In these chapters, Corwin explains the tension and drama that accompany this group of gifted children as they try to graduate and leave South-Central LA for college. Olivia tries to live on her own and then must return to a foster home with constant fighting. She has become accustomed to life without her mother, or another authority figure, and appears to yearn for independence. Therefore, the structure of the group home is detrimental to her well-being and to her studies, as she is unable to concentrate amid the chaos. The fact that she sleeps with her purse in the group home emphasizes the degree to which she clings to her independence; she does not want anyone to take her independence away from her. Toya searches for childcare and considers whether she can return to school, and the school is plagued by gang violence. Even the administrators have their problems, as Little and Moultrie spar over their different teaching methods.

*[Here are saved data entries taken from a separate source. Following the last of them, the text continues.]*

/-- R66: the buffer window when BUSY = 0: word k is bytes 4k to 4k+3, little-endian, and a write stores all four and nothing
else; a write while BUSY = 1 is dropped with WERR. -/
def Obligations.BufferWindowIsLittleEndian : Prop :=
  ∀ (s : State) (w : Word) (k : Reg) (a : BitVec 12), Memory.wf s.BUF → a = atByte (0x0200 + 4 * k.val) →
    (s.busy = false →
      (s.readWord a).toNat = (s.byte (4 * k.val)).toNat + (s.byte (4 * k.val + 1)).toNat * 2 ^ 8 +
        (s.byte (4 * k.val + 2)).toNat * 2 ^ 16 + (s.byte (4 * k.val + 3)).toNat * 2 ^ 24 ∧
      ∃ t, s.hostWrite a w = t ∧
        (∀ i : Nat, i < 4 → (t.byte (4 * k.val + i)).toNat = w.toNat / 2 ^ (8 * i) % 256 ∧
          t.bufOrigin[4 * k.val + i]? = some .written) ∧
        (∀ i : Nat, i < 4 * k.val ∨ 4 * k.val + 4 ≤ i → t.byte i = s.byte i ∧ t.bufOrigin[i]? = s.bufOrigin[i]?) ∧
        t.S = s.S ∧ t.PR = s.PR ∧ t.busy = s.busy ∧ t.done = s.done ∧ SameControl s t ∧ t.FIFO = s.FIFO ∧
        SameInFlight s t ∧ t.decoded = s.decoded ∧ SameHostSide s t ∧ t.readWord a = w) ∧
    (s.busy = true → s.hostWrite a w = { s with werr := true })

/-- While BUSY = 1 a read of a data window is a free draw (20_memory.md R70), and no host write but CTRL.SRST changes S, PR, BUF
or the command in flight: the engine owns the data files while a command runs. -/
def Obligations.EngineOwnsTheDataWhileBusy : Prop :=
  ∀ s : State, s.busy = true →
    (∀ a : BitVec 12, (0x40 ≤ a.toNat ∧ a.toNat ≤ 0x5F) ∨ (0x80 ≤ a.toNat ∧ a.toNat ≤ 0x9F) ∨
        (0x400 ≤ a.toNat ∧ a.toNat ≤ 0xBFF) → s.readWord a = Config.busyReadData s.draws) ∧
    ∀ (a : BitVec 12) (w : Word), ¬ (a = atByte 0x010 ∧ w.getLsbD 0 = true) →
      ∃ t, s.hostWrite a w = t ∧ SameData s t ∧ t.busy = true ∧ SameInFlight s t ∧ t.decoded = s.decoded ∧
        t.lastCmd = s.lastCmd

/-- R67, and R68's reads: a reserved address reads 0 and ignores writes, the reserved bits of a register read 0 and ignore writes,
writes to ID and CAUSE are ignored, CTRL and STREAM_IN read 0, and no read changes the CORE. Beside them the read of CMD, which is
LASTCMD (10_state.md R30). -/
def Obligations.ReservedAddressesAndReads : Prop :=
  ∀ (s : State) (w : Word),
    (∀ a : BitVec 12, (0x007 ≤ a.toNat ∧ a.toNat ≤ 0x03F) ∨ (0x060 ≤ a.toNat ∧ a.toNat ≤ 0x07F) ∨
        (0x0A0 ≤ a.toNat ∧ a.toNat ≤ 0x3FF) ∨ 0xC00 ≤ a.toNat → s.readWord a = 0 ∧ s.hostWrite a w = s) ∧
    s.hostWrite (atByte 0x000) w = s ∧ s.hostWrite (atByte 0x00C) w = s ∧ s.readWord (atByte 0x010) = 0 ∧
    s.readWord (atByte 0x018) = 0 ∧ s.readWord (atByte 0x000) = 0x1E014001#32 ∧ s.readWord (atByte 0x004) = s.lastCmd ∧
    s.readWord (atByte 0x008) &&& 0xFFFF80C0#32 = 0 ∧ s.readWord (atByte 0x00C) &&& 0xFFFFFFF0#32 = 0 ∧
    s.readWord (atByte 0x014) &&& 0xFFFFFFFC#32 = 0 ∧
    s.hostWrite (atByte 0x008) w = s.hostWrite (atByte 0x008) (w &&& 0x36#32) ∧
    s.hostWrite (atByte 0x010) w = s.hostWrite (atByte 0x010) (w &&& 3#32) ∧
    s.hostWrite (atByte 0x014) w = s.hostWrite (atByte 0x014) (w &&& 3#32) ∧
    ∀ a : BitVec 12, s.hostRead a = { s with rdata := s.readWord a }

/-- The fields of STATUS and its write-1-to-clear (10_state.md R28, R29): each bit reads its flag, SCOUNT is the length of FIFO,
reserved bits read 0, and a write clears exactly the W1C bits that are 1 in it, CAUSE with ERR. -/
def Obligations.StatusFieldsAndClears : Prop :=
  ∀ (s : State) (w : Word), s.FIFO.length ≤ 64 →
    s.readWord (atByte 0x008) = s.statusWord ∧
    s.statusWord.toNat = s.busy.toNat + 2 * s.done.toNat + 4 * s.err.toNat + 8 * s.swait.toNat + 16 * s.werr.toNat +
      32 * s.sovf.toNat + 256 * s.FIFO.length ∧
    s.readWord (atByte 0x00C) = s.cause.setWidth 32 ∧
    ∃ t, s.hostWrite (atByte 0x008) w = t ∧ t.done = (s.done && !w.getLsbD 1) ∧ t.err = (s.err && !w.getLsbD 2) ∧
      t.cause = (if w.getLsbD 2 then 0 else s.cause) ∧ t.werr = (s.werr && !w.getLsbD 4) ∧
      t.sovf = (s.sovf && !w.getLsbD 5) ∧ t.busy = s.busy ∧ t.FIFO = s.FIFO ∧ t.lastCmd = s.lastCmd ∧ t.doneIE = s.doneIE ∧
      t.errIE = s.errIE ∧ SameInFlight s t ∧ t.decoded = s.decoded ∧ SameHostSide s t ∧ SameData s t

/-- R34: STREAM_IN takes four bytes, the low one first, when SCOUNT is at most 60; otherwise the whole write is dropped and SOVF
is set; BUSY does not matter. -/
def Obligations.StreamInAppendsFourBytes : Prop :=
  ∀ (s : State) (w : Word),
    s.readWord (atByte 0x018) = 0 ∧
    (s.FIFO.length ≤ 60 → s.hostWrite (atByte 0x018) w =
      { s with FIFO := s.FIFO ++ [BitVec.ofNat 8 w.toNat, BitVec.ofNat 8 (w.toNat / 2 ^ 8), BitVec.ofNat 8 (w.toNat / 2 ^ 16),
        BitVec.ofNat 8 (w.toNat / 2 ^ 24)] }) ∧
    (60 < s.FIFO.length → s.hostWrite (atByte 0x018) w = { s with sovf := true })

/-- R32's flush and its order: with bit 0 of a CTRL write clear, bit 1 empties FIFO when BUSY = 0 and sets WERR when BUSY = 1, and
a write with both clear does nothing; with bit 0 set it is the soft reset, whatever bit 1 is; CTRL reads 0. -/
def Obligations.CtrlFlushAndReset : Prop :=
  ∀ (s : State) (w : Word),
    s.readWord (atByte 0x010) = 0 ∧
    (w.getLsbD 0 = true → s.hostWrite (atByte 0x010) w = s.softReset) ∧
    (w.getLsbD 0 = false → w.getLsbD 1 = true →
      (s.busy = false → s.hostWrite (atByte 0x010) w = { s with FIFO := [] }) ∧
      (s.busy = true → s.hostWrite (atByte 0x010) w = { s with werr := true })) ∧
    (w.getLsbD 0 = false → w.getLsbD 1 = false → s.hostWrite (atByte 0x010) w = s)

/-- R33, R35, R38: INTEN keeps two bits, reads them back and is 0 at reset; the interrupt line; and SWAIT. -/
def Obligations.InterruptEnableAndDerivedFlags : Prop :=
  State.reset.readWord (atByte 0x014) = 0 ∧ ∀ (s : State) (w : Word),
    (s.hostWrite (atByte 0x014) w).readWord (atByte 0x014) = w &&& 3#32 ∧
    s.hostWrite (atByte 0x014) w = { s with doneIE := w.getLsbD 0, errIE := w.getLsbD 1 } ∧
    (s.irq = true ↔ (s.done = true ∧ s.doneIE = true) ∨ (s.err = true ∧ s.errIE = true)) ∧
    (s.swait = true ↔ s.busy = true ∧ s.FIFO = [] ∧
      ∃ d : Reg, decode s.cur = .ok (.sampu d) ∨ decode s.cur = .ok (.cbd1 d) ∨ decode s.cur = .ok (.cbd2 d))

/-! ### Reset -/

/-- R40, R300: after a hardware reset, at any time, every control and status item has its reset value, no command is in flight,
and every cell of S, PR and BUF is unwritten; State.reset is such a state. -/
def Obligations.HardwareReset : Prop :=
  ControlAtReset State.reset ∧ DataUnwritten State.reset ∧
    ∀ s : State, s.nextEvent = .hardReset → ∃ t, step s = .next t ∧ ControlAtReset t ∧ DataUnwritten t

/-- R301, R302: a soft reset, at any time, sets every item of R40 but S, PR and BUF; these keep their contents, but for the cells
that the command in flight, if there is one, could write, which become unwritten. -/
def Obligations.SoftResetAbortsTheCommand : Prop :=
  ∀ (s : State) (w : Word), w.getLsbD 0 = true → ∃ t, s.hostWrite (atByte 0x010) w = t ∧ ControlAtReset t ∧ t.BUF = s.BUF ∧
    ((s.busy = false ∨ ∃ e, decode s.cur = .error e) → t.S = s.S ∧ t.PR = s.PR ∧ t.bufOrigin = s.bufOrigin) ∧
    ∀ i : Instr, s.busy = true → decode s.cur = .ok i →
      (∀ r : Reg, if scalarDestination i = some r then (t.S.get r).origin = .lost else t.S.get r = s.S.get r) ∧
      (∀ p : Reg, if polyDestination i = some p then ∀ j : Lane, ((t.PR.get p).get j).origin = .lost
        else t.PR.get p = s.PR.get p) ∧
      ∀ k : Nat, k < 128 → t.bufOrigin[k]? = if k < bufferRegion i then some .lost else s.bufOrigin[k]?

/-! ### Invariants and whole-machine rules -/

/-- The invariants hold at reset. -/
def Obligations.ResetMeetsTheInvariants : Prop := State.reset.Inv

/-- R25: every value in S and PR that has been written stays in [0, q), whatever a command finds in its sources. -/
def Obligations.StepKeepsValuesCanonical : Prop := ∀ s t : State, s.Canonical → step s = .next t → t.Canonical

/-- BUF stays in canonical form with indexes below 128, and FIFO never holds more than 64 bytes. -/
def Obligations.StepKeepsStorage : Prop := ∀ s t : State, s.StorageInRange → step s = .next t → t.StorageInRange

/-- DONE is clear while a command is in flight, CUR is LASTCMD then, CAUSE names an error exactly while ERR is set, and its code
is at most 4. -/
def Obligations.StepKeepsControlConsistent : Prop :=
  ∀ s t : State, s.ControlConsistent → step s = .next t → t.ControlConsistent

/-- NB, ACC and IDX stay in the ranges of R37 and R202. -/
def Obligations.StepKeepsStreamInRange : Prop := ∀ s t : State, s.StreamInRange → step s = .next t → t.StreamInRange

/-- The machine never stops on its own: from every state in range, a step answers a next state, but for the host access that is
not one word, which is refused. -/
def Obligations.OnlyAnotherWidthStopsAStep : Prop :=
  ∀ s : State, s.StreamInRange →
    (∃ t, step s = .next t) ∨ (s.nextEvent = .otherWidth ∧ step s = .refused .accessWidth)

/-- A command whose sources have all been written has the same effect whatever the free values are: it does not depend on the
counter of draws. -/
def Obligations.WrittenSourcesMakeNoDraw : Prop :=
  ∀ (i : Instr) (s : State) (n : Nat), sourcesWritten s i = true →
    exec i { s with draws := n } = withDraws n (exec i s)

/-- What no command touches: S by any but the scalar commands, PR by any that names no polynomial destination, BUF by any but the
packing commands, and bytes 104 to 127 of BUF by any at all (10_state.md sections 2 and 3, 44_samplers.md, 45_codec.md). -/
def Obligations.CommandsTouchOnlyTheirFiles : Prop :=
  ∀ (i : Instr) (s t : State), Memory.wf s.BUF → exec i s = .next t →
    (scalarDestination i = none → t.S = s.S) ∧ (polyDestination i = none → t.PR = s.PR) ∧
      (bufferRegion i = 0 → SameBuf s t) ∧ ∀ k : Nat, 104 ≤ k → t.byte k = s.byte k ∧ t.bufOrigin[k]? = s.bufOrigin[k]?
end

The conflict between Little and Moultrie is symbolic of a wider argument about how to teach students English in high school, as well as the underlying racial tensions between the two. Little is demanding and belittling, while Moultrie is affirming and personal. Little believes in teaching the canon of largely dead white people—the classics—while Moultrie believes in teaching students works by African American authors who are more relevant to them. Moultrie also believes that writing can at times be political rather than specifically about literature. Neither teacher recognizes the value of the other.

Another important symbol in these chapters is Olivia’s Volkswagen. Though the car is old and in bad shape, Olivia remains committed to it and sees its inherent value. In a way, this parallels the way in which the teachers and faculty of Crenshaw’s gifted program are committed to the students and truly see the students’ inherent talent and promise, whereas others may judge these students at face value, undermining their importance and abilities. The students themselves also realize their own intelligence and aptitude, and they refuse to give up on their own dreams of success. Olivia also refuses to give up her car. She has long lived in foster homes or group homes, and her car is her only true possession. The car is also another symbol of independence as it can provide a way out, freedom, and the ability for Olivia to be “in the driver’s seat,” or in control of her own life.